To whom you address “Darkening”: those, who deal with depression, to help them to cope with it, or those, who doesn’t know about this state of mind much?

- It’s both  People with depression were not our first row or audience, because we were a bit afraid of their feelings. Wouldn’t this experience be too much for them? But then we found out that a lot of people with depression saw it, and they were really thankful for that. The main effect of “Darkening” was the feeling “I'm not alone in this”. Seeing a story which can resonate in me, while I'm having the similar problems, can be very empowering. Now we are even offering “Darkening” to a main psychiatric hospital in Prague… They have a kind of a game center, where our VR experience will be offered to the patients as well. 

But at the beginning the idea was to show what the person with depression feel to the people who are not that familiar with this kind of mental problem.

I’ve recently read “Giving Up the Ghost”, a memoir of a writer Hilary Mantel. It’s an account of her child- and youthhood in the shade of endometriosis and several problems. “By the time I was 24 I had learned the hard way that whatever my mental distress – and it does distress one, to be ignored, invalidated, and humiliated – I must never, ever go near a psychiatrist or take a psychotropic drug” – she wrote. She had a misfortune, because her psychiatrist, “Dr G.”, was not a good specialist. He diagnosed her problems as “stress, caused by overambition”. As she writes, “This was a female complain, one which people believed in, in those years, just as the Greeks believed that women were made ill by their wombs cutting loose and wandering about their bodies”. 

- That’s sad that she had such an experience. It’s very fragile of course and if you find not sensitive doctor, it’s a disaster. Luckily, I have always been seeing good specialists. So in my case, I  didn't want to show the alternative to psychiatric care  and medicines. A voice therapy always meant to be show as something which can help you as a addition, a support for the main treatment. I'm saying everywhere that the medicine saved me in many ways. So, I'm not trying to show the alternative for the system, which I think works mostly good. But I know few people who met bad specialists and it blocked them in many ways.     

In some interview you said: „In the beginning, I didn’t have the ambition to tell it as my own story. I envisioned choosing various protagonists, conducting interviews with them, and carrying the project forwards in that general direction. But emotionally and as a filmmaker, it would have been difficult for me. Given the sensitivity of the topic, I would have felt scared about misrepresenting what’s going on in someone’s head. The safest way was for me to tell my story, which also allowed me to monitor what would be shared”.

- I had an idea that I will take a story of some different person and go through it. It would look more or less similar as it is in “Darkening”, but that would be the story of somebody else. But the main reason why I decided not to take it was that I was doing the voice therapy and it was for me very important to include it into the story. I wanted to use it in the experience, and I haven't found anybody suitable for whom voice therapy was also that important. I didn’t want to fake someone’s else experience, because every story is very intimate and subjective. This is why I decided to tell my own story. 

Do you think it is possible to show exactly how it is to be somebody else?

- I think it can be done, in this case I was just not feeling it. I decided that it will be easier for me. I also could take all the responsibility for it. 

In “Darkening”, as in most memoirs, and adult is talking with his younger self. 

- Yes, it’s that kind of a dialogue, although a lot of things are still the same. Usually when you are having a talk with your younger self, you are having the different position. You are looking back. Here it’s a half way - in something I am looking back at how the disease started, in something I am still observing what the disease is doing.     

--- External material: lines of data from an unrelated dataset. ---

-- ==== Sys2Proof/Machine/State.lean ====
section
/-! DEFINITION. The state of the module, as plain data: everything the spec gives the machine.
Tables are lists of (key, value) pairs; a key that a table does not list has the value named where the table is read, so
every slot, core, pair, cluster and die holds its initial state at reset. -/
namespace Sys2Proof.Machine

/-- A table by number, keys ascending. -/
abbrev Tab (α : Type) := List (Nat × α)

/-- Bytes by address, in canonical form: addresses strictly rising, no byte 0. An unlisted byte reads 0
(DESIGN CHOICE, log entry 2 for memory, 3 for scratchpad). -/
abbrev Mem := List Host.Cell

/-- The canonical form. -/
def Mem.wf : Mem → Bool
  | [] => true
  | [c] => c.2 != 0
  | c :: d :: m => c.2 != 0 && decide (c.1 < d.1) && Mem.wf (d :: m)

/-- Why a step stops the model. -/
inductive Fault where
  /-- A turn of the agenda names a slot that runs no task. Raised by `slotStep` alone; the default order never chooses such a slot. Safe:
  hardware issues nothing there. -/
  | noTask
  deriving DecidableEq, Repr

/-- Why the model gives no next state. -/
inductive Refusal where
  /-- The instruction has no meaning yet. Raised by `exec` alone. Safe. -/
  | notModelled (mnemonic : String)
  /-- A device step that cannot happen in this state was asked for: no such request, command, task or timer. Raised by
  the meanings of device and host steps. Safe: the hardware does not make that step there. -/
  | notEnabled
  deriving DecidableEq, Repr

/-- A pending fixed-latency write (R19): register bytes and their values, readable from nominal count `due`. -/
structure Pend where
  cells : List (Nat × Nat)
  due : Nat
  deriving DecidableEq, Repr

/-- What an interlocked write waits for (R21). -/
inductive LandSrc where
  | ready      -- the value lands by itself (INTERLOCK_LAND)
  | gang       -- the same, of a PCHK, whose PRE becomes 1 with a request that comes before it lands (R281)
  | load       -- a load of oc.ld that holds a load entry (LOAD_LAND)
  | counted    -- counts in oc.ld and holds no load entry (SLICEQ, XLATE)
  | atomic     -- an atomic of oc.at (ATOMIC_COMPLETE)
  | law        -- a law operation of oc.lw (LAW_OP_COMPLETE)
  deriving DecidableEq, Repr

/-- A pending interlocked write (R21): register bytes with their values, absent until known; `from_` is the nominal count
from which readers wait (R231; 0 for every other operation). `back` is that count of the interrupted flow while a handler runs, which
sees the write as landed (R22). -/
structure Land where
  id : Nat
  cells : List (Nat × Option Nat)
  src : LandSrc
  from_ : Nat
  back : Option Nat := none
  deriving DecidableEq, Repr

/-- A stream binding (R51). -/
structure Stream where
  base : Nat
  cnt0 : Nat
  cnt1 : Nat
  str0 : Int
  str1 : Int
  ty : Ty
  out : Bool
  pos : Nat
  ch : Nat
  deriving DecidableEq, Repr

/-- A timeline counter of a slot (R36, R108): its value, the number last issued, and the status of the latest command
that ended early (R215). -/
structure Timeline where
  count : Nat
  issued : Nat
  st : Nat
  deriving DecidableEq, Repr

/-- The access a translation is for (R334, R337). -/
inductive Acc where
  | read | write | fetch
  deriving DecidableEq, Repr
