-- ==== Sys2Proof/Machine/Formats.lean ====
section
/-! DEFINITION. Number formats, scales and rounding (R170 to R182): exact values are dyadic, `(-1)^s · m · 2^e`. -/
namespace Sys2Proof.Machine

/-- An exact value, an infinity or a non-number; a zero keeps its sign (R177). -/
inductive Num where
  | fin (neg : Bool) (m : Nat) (e : Int)
  | inf (neg : Bool)
  | nan
  deriving DecidableEq, Repr

def Num.zero (neg : Bool) : Num := .fin neg 0 0
def Num.ofInt (v : Int) : Num := .fin (decide (v < 0)) v.natAbs 0
def Num.isNan : Num → Bool
  | .nan => true
  | _ => false
def Num.isInf : Num → Bool
  | .inf _ => true
  | _ => false
def Num.isZero : Num → Bool
  | .fin _ m _ => m == 0
  | _ => false
def Num.sign : Num → Bool
  | .fin s _ _ => s
  | .inf s => s
  | .nan => false
def Num.neg : Num → Num
  | .fin s m e => .fin (!s) m e
  | .inf s => .inf (!s)
  | .nan => .nan
def Num.abs : Num → Num
  | .fin _ m e => .fin false m e
  | .inf _ => .inf false
  | .nan => .nan

/-- `m · 2^(e - f)` for `f ≤ e`. -/
def scaleTo (m : Nat) (e f : Int) : Nat := m * 2 ^ (e - f).toNat

/-- The exact sum, with the sign of a zero sum (R177). -/
def Num.add (rd : Bool) : Num → Num → Num
  | .nan, _ => .nan
  | _, .nan => .nan
  | .inf s, .inf t => if s == t then .inf s else .nan
  | .inf s, _ => .inf s
  | _, .inf t => .inf t
  | .fin s m e, .fin t n f =>
    if m = 0 ∧ n = 0 then .fin (if s == t then s else rd) 0 0
    else
      let g := min e f
      let a : Int := scaleTo m e g
      let b : Int := scaleTo n f g
      let v := (if s then -a else a) + (if t then -b else b)
      if v = 0 then .fin rd 0 0 else .fin (decide (v < 0)) v.natAbs g

/-- The exact product (R177, R183). -/
def Num.mul : Num → Num → Num
  | .nan, _ => .nan
  | _, .nan => .nan
  | .inf s, .inf t => .inf (s != t)
  | .inf s, .fin t n _ => if n = 0 then .nan else .inf (s != t)
  | .fin s m _, .inf t => if m = 0 then .nan else .inf (s != t)
  | .fin s m e, .fin t n f => .fin (s != t) (m * n) (e + f)

/-- `x · 2^k`. -/
def Num.shift (k : Int) : Num → Num
  | .fin s m e => .fin s m (e + k)
  | x => x

/-- Comparison of magnitudes `m · 2^e` and `n · 2^f`. -/
def magLe (m : Nat) (e : Int) (n : Nat) (f : Int) : Bool :=
  let g := min e f
  decide (scaleTo m e g ≤ scaleTo n f g)

/-- A signed integer that orders finite values and infinities of one exponent base. -/
def Num.le : Num → Num → Bool
  | .nan, _ => false
  | _, .nan => false
  | .inf s, .inf t => s || !t
  | .inf s, _ => s
  | _, .inf t => !t
  | .fin s m e, .fin t n f =>
    let g := min e f
    let a : Int := scaleTo m e g
    let b : Int := scaleTo n f g
    decide ((if s then -a else a) ≤ (if t then -b else b))

def Num.eq (x y : Num) : Bool := x.le y && y.le x
def Num.lt (x y : Num) : Bool := x.le y && !y.le x

/-- The exact quotient, with a sticky last bit when it is not dyadic: it lies strictly between the same neighbours of every
format as the true quotient. -/
def Num.div : Num → Num → Num
  | .nan, _ => .nan
  | _, .nan => .nan
  | .inf _, .inf _ => .nan
  | .inf s, .fin t _ _ => .inf (s != t)
  | .fin s _ _, .inf t => .fin (s != t) 0 0
  | .fin s m e, .fin t n f =>
    if n = 0 then (if m = 0 then .nan else .inf (s != t))
    else
      let q := m * 2 ^ 400 / n
      .fin (s != t) (2 * q + (if m * 2 ^ 400 % n = 0 then 0 else 1)) (e - f - 401)

/-! ## Formats -/

/-- How a format's codes are read. -/
inductive Shape where
  | tapered (n es : Nat)
  | flt (ew fw : Nat) (bias : Int) (ieee : Bool) (nanCode : Option Nat) (maxMag : Nat)
  | log
  | int (n : Nat) (signed : Bool)
  | tern
  | bin
  deriving DecidableEq, Repr

/-- The formats (R171 to R176). For E8M10 the shape describes bits [31:13] (R174). -/
def shape : Fmt → Shape
  | .t8e0 => .tapered 8 0
  | .t8e1 => .tapered 8 1
  | .t8e2 => .tapered 8 2
  | .t6e0 => .tapered 6 0
  | .t6e1 => .tapered 6 1
  | .e4m3 => .flt 4 3 7 false (some 0x7F) 0x7E
  | .e5m2 => .flt 5 2 15 true (some 0x7E) 0x7B
  | .e3m4 => .flt 3 4 3 false (some 0x7F) 0x7E
  | .e3m2 => .flt 3 2 3 false none 0x1F
  | .e2m3 => .flt 2 3 1 false none 0x1F
  | .e2m1 => .flt 2 1 1 false none 0x7
  | .l8 => .log
  | .i8 => .int 8 true
  | .n8 => .int 8 false
  | .i4 => .int 4 true
  | .n4 => .int 4 false
  | .i2 => .int 2 true
  | .tern => .tern
  | .bin => .bin
  | .i16 => .int 16 true
  | .fp16 => .flt 5 10 15 true (some 0x7E00) 0x7BFF
  | .bf16 => .flt 8 7 127 true (some 0x7FC0) 0x7F7F
  | .fp32 => .flt 8 23 127 true (some 0x7FC00000) 0x7F7FFFFF
  | .e8m10 => .flt 8 10 127 true (some 0x3FE00) 0x3FBFF

/-- Element width in bits (R170). -/
def Fmt.width : Fmt → Nat
  | .t6e0 => 6
  | .t6e1 => 6
  | .e3m2 => 6
  | .e2m3 => 6
  | .e2m1 => 4
  | .i4 => 4
  | .n4 => 4
  | .i2 => 2
  | .tern => 2
  | .bin => 1
  | .i16 => 16
  | .fp16 => 16
  | .bf16 => 16
  | .fp32 => 32
  | .e8m10 => 32
  | _ => 8

/-- Number of equal bits `r` of `b` from bit `i - 1` downward. -/
def runLen (b : Nat) (r : Bool) : Nat → Nat
  | 0 => 0
  | i + 1 => if bitAt b i == r then 1 + runLen b r i else 0

/-- Magnitude of a tapered code with nonzero magnitude bits (R171). -/
def taperedMag (n es b : Nat) : Nat × Int :=
  let r := bitAt b (n - 2)
  let m := runLen b r (n - 1)
  let k : Int := if r then (m : Int) - 1 else -(m : Int)
  let rw := n - 1 - m - 1
  let rest := b % 2 ^ rw
  if rw < es then (1, k * 2 ^ es + (rest * 2 ^ (es - rw) : Nat))
  else
    let fw := rw - es
    (2 ^ fw + rest % 2 ^ fw, k * 2 ^ es + (rest / 2 ^ fw : Nat) - fw)

/-- Magnitude of a binary floating-point code without its sign (R173). -/
def floatMag (fw : Nat) (bias : Int) (b : Nat) : Nat × Int :=
  let E := b / 2 ^ fw
  if E = 0 then (b % 2 ^ fw, 1 - bias - fw) else (2 ^ fw + b % 2 ^ fw, (E : Int) - bias - fw)

/-- c_j of R175. -/
def logC (j : Nat) : Nat := [128, 140, 152, 166, 181, 197, 215, 235].getD j 128

/-- Magnitude of an L8 code (R175). -/
def logMag (b : Nat) : Nat × Int := if b = 0 then (0, 0) else (logC (b % 8), (b / 8 : Int) - 15)

/-- The value of a code of a shape. -/
def decShape (s : Shape) (c : Nat) : Num :=
  match s with
  | .tapered n es =>
    let b := c % 2 ^ (n - 1)
    if b = 0 then (if bitAt c (n - 1) then .nan else .zero false)
    else let x := taperedMag n es b; .fin (bitAt c (n - 1)) x.1 x.2
  | .flt ew fw bias ieee nc maxMag =>
    let b := c % 2 ^ (ew + fw)
    let sg := bitAt c (ew + fw)
    if b ≤ maxMag then let x := floatMag fw bias b; .fin sg x.1 x.2
    else if ieee && b == maxMag + 1 then .inf sg
    else match nc with
      | some _ => .nan
      | none => .nan
  | .log =>
    let b := c % 128
    if b = 0 then (if bitAt c 7 then .nan else .zero false)
    else let x := logMag b; .fin (bitAt c 7) x.1 x.2
  | .int n sg => if sg then .ofInt (sx n c) else .fin false (c % 2 ^ n) 0
  | .tern => if c % 4 = 1 then .fin false 1 0 else if c % 4 = 3 then .fin true 1 0 else .zero false
  | .bin => .fin (c % 2 == 1) 1 0

/-- The value of a code of a format. -/
def dec (f : Fmt) (c : Nat) : Num := match f with
  | .e8m10 => decShape (shape .e8m10) (c / 2 ^ 13)
  | _ => decShape (shape f) c

/-! ## Rounding (R172, R177, R178) -/

/-- The greatest magnitude code below `2^n` (and at most `top`) whose magnitude is at most `m · 2^e`. -/
def searchMag (mag : Nat → Nat × Int) (top m : Nat) (e : Int) : Nat → Nat → Nat
  | 0, acc => acc
  | i + 1, acc =>
    let c := acc + 2 ^ i
    if c ≤ top && (let x := mag c; magLe x.1 x.2 m e) then searchMag mag top m e i c else searchMag mag top m e i acc

/-- Of the neighbours `a` below and `b` above the magnitude, is the upper one chosen? -/
def roundUp (mode : Rm) (neg : Bool) (m : Nat) (e : Int) (a b : Nat × Int) (aCode : Nat) : Bool :=
  match mode with
  | .rz => false
  | .ru => !neg
  | .rd => neg
  | .ro => aCode % 2 == 0
  | .rne =>
    let g := min e (min a.2 b.2)
    let x := 2 * scaleTo m e g
    let s := scaleTo a.1 a.2 g + scaleTo b.1 b.2 g
    if x = s then aCode % 2 == 1 else decide (s < x)

/-- The magnitude code for `m · 2^e`, `m` nonzero, whose exact value has sign `neg`; `top` is the largest finite code and
`over` the rule beyond it. -/
def roundMag (mag : Nat → Nat × Int) (top n : Nat) (mode : Rm) (neg : Bool) (m : Nat) (e : Int) (ieee : Bool) : Nat :=
  let t := mag top
  if magLe m e t.1 t.2 then
    let a := searchMag mag top m e n 0
    let x := mag a
    if magLe m e x.1 x.2 then a
    else if roundUp mode neg m e x (mag (a + 1)) a then a + 1 else a
  else if !ieee then top
  else match mode with
    | .rz => top
    | .ro => top
    | .ru => if neg then top else top + 1
    | .rd => if neg then top + 1 else top
    | .rne => if roundUp .rne neg m e t (mag (top + 1)) top then top + 1 else top

/-- An exact value rounded to an integer (R177). -/
def roundInt (mode : Rm) (neg : Bool) (m : Nat) (e : Int) : Int :=
  if 0 ≤ e then (if neg then -(m * 2 ^ e.toNat : Int) else m * 2 ^ e.toNat)
  else
    let d := 2 ^ (-e).toNat
    let a := m / d
    let r := m % d
    let up := r != 0 && (match mode with
      | .rz => false
      | .ru => !neg
      | .rd => neg
      | .ro => a % 2 == 0
      | .rne => if 2 * r = d then a % 2 == 1 else decide (d < 2 * r))
    let v : Int := (if up then a + 1 else a : Nat)
    if neg then -v else v

/-- Limits of an integer-like format (R178). -/
def clampInt (lo hi v : Int) : Int := min (max v lo) hi

def rndInt (lo hi : Int) (mode : Rm) (x : Num) : Int :=
  match x with
  | .nan => 0
  | .inf neg => if neg then lo else hi
  | .fin neg m e => clampInt lo hi (roundInt mode neg m e)

/-- `rnd(x, mode, F)` for a shape. -/
def rndShape (s : Shape) (mode : Rm) (x : Num) : Nat :=
  match s with
  | .tapered n es =>
    let sb := 2 ^ (n - 1)
    let top := sb - 1
    match x with
    | .nan => sb
    | .inf neg => top + (if neg then sb else 0)
    | .fin neg m e =>
      if m = 0 then 0
      else
        let c := roundMag (fun b => if b = 0 then (0, 0) else taperedMag n es b) top n mode neg m e false
        (if c = 0 then 1 else c) + (if neg then sb else 0)
  | .flt ew fw bias ieee nc maxMag =>
    let sb := 2 ^ (ew + fw)
    match x with
    | .nan => nc.getD 0
    | .inf neg => (if ieee then maxMag + 1 else maxMag) + (if neg then sb else 0)
    | .fin neg m e =>
      (if m = 0 then 0 else roundMag (floatMag fw bias) maxMag (ew + fw) mode neg m e ieee) + (if neg then sb else 0)
  | .log =>
    match x with
    | .nan => 0x80
    | .inf neg => 127 + (if neg then 128 else 0)
    | .fin neg m e =>
      if m = 0 then 0
      else
        let c := roundMag logMag 127 7 mode neg m e false
        if c = 0 then 0 else c + (if neg then 128 else 0)
  | .int n sg =>
    let v := if sg then rndInt (-(2 ^ (n - 1) : Nat)) (2 ^ (n - 1) - 1 : Nat) mode x else rndInt 0 (2 ^ n - 1 : Nat) mode x
    ofInt n v
  | .tern => ofInt 2 (rndInt (-1) 1 mode x)
  | .bin => match x with
    | .fin neg m _ => if neg && m != 0 then 1 else 0
    | .inf neg => if neg then 1 else 0
    | .nan => 0

/-- `rnd(x, mode, F)` (R177, R178). -/
def rnd (f : Fmt) (mode : Rm) (x : Num) : Nat := match f with
  | .e8m10 => rndShape (shape .e8m10) mode x * 2 ^ 13
  | _ => rndShape (shape f) mode x

/-- A conversion keeps the sign of a zero only where the source format has a signed zero (R177): the decoder gives +0 for
every other zero. -/
def convert (fa fd : Fmt) (mode : Rm) (c : Nat) : Nat := rnd fd mode (dec fa c)

/-! ## Scales (R180 to R182) -/

/-- A scale format. -/
inductive Scale where
  | none | e8m0 | xq8
  deriving DecidableEq, Repr

def decScale : Scale → Nat → Num
  | .none, _ => .fin false 1 0
  | .e8m0, c => if c % 256 = 255 then .nan else .fin false 1 ((c % 256 : Nat) - 127)
  | .xq8, c =>
    if c % 256 = 0x7F ∨ 128 ≤ c % 256 then .nan
    else if bits c 3 4 = 0 then .fin false (c % 8) (-9)
    else .fin false (8 + c % 8) ((bits c 3 4 : Nat) - 10)

/-- Conversion into a scale format (R181). -/
def rndScale (s : Scale) (mode : Rm) (x : Num) : Nat :=
  match s with
  | .none => 0
  | .e8m0 => match x with
    | .nan => 0xFF
    | .inf neg => if neg then 0xFF else 0xFE
    | .fin neg m e =>
      if neg || m == 0 then 0xFF
      else if magLe m e 1 (-127) then 0
      else roundMag (fun b => (1, (b : Int) - 127)) 0xFE 8 mode false m e false
  | .xq8 => match x with
    | .nan => 0x7F
    | .inf neg => if neg then 0x7F else 0x7E
    | .fin neg m e =>
      if m = 0 then 0
      else if neg then 0x7F
      else roundMag (floatMag 3 7) 0x7E 7 mode false m e false

/-- A scaled term (R182). -/
def scaledTerm (p : Num) (ka : Scale) (a : Nat) (kb : Scale) (b : Nat) : Num :=
  let sa := decScale ka a
  let sb := decScale kb b
  if sa.isNan || sb.isNan || p.isNan then .nan
  else if sa.isZero || sb.isZero then (if p.isInf then .nan else .zero p.sign)
  else (p.mul sa).mul sb

/-! ## FP32 steps -/

def f32 (c : Nat) : Num := dec .fp32 c
def toF32 (mode : Rm) (x : Num) : Nat := rnd .fp32 mode x
/-- The two-addend sum under a mode (R177). -/
def addMode (mode : Rm) (x y : Num) : Num := Num.add (mode == .rd) x y
/-- FP32 addition under .rne (R139, R185, R218, R278, R295, R314). -/
def fadd32 (a b : Nat) : Nat := toF32 .rne (addMode .rne (f32 a) (f32 b))
/-- The fused step of R185. -/
def fma32 (acc a b : Num) : Nat := toF32 .rne (addMode .rne acc (a.mul b))

end Sys2Proof.Machine
end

Agnieszka Przybyszewska is using a term “sylleptic protagonist”: “you” are you, but you also aren’t “you”. In “Darkening” “you” is Ondra the child but also a person, who experiences this work. There is a very nice scene in “Darkening”: you have to look into the mirror. You see a protagonist in the mirror, but then you have to gaze at your hands. The hands are yours. So it’s semi-embodiment, semi-immersion. 

- It was my intention. In most of my works I'm playing with this perspective. During “Darkening” process some people from our team were like “you know, the perspective is not that clear who you are actually” – and they might have seen it as a bit problematic, but for me it was nice. It's a melting: you are in somebody’s else shoes, you are in somebody's else story, but you are also a bit in story on your own. I like it, but it's also tricky. For example the scene with the TV or the mirror: you see different person, then you can move and see, that it's mirroring your movements. So, there's a thin line between keeping this energy, that you are living someone else's story, and feeling, that’s still your story in a way. And of course the narrative, the voiceover, and everything… So, there are more aspects which can for some people be confusing in a way. It's subjective, but any viewer told me that it was confusing for him or her. 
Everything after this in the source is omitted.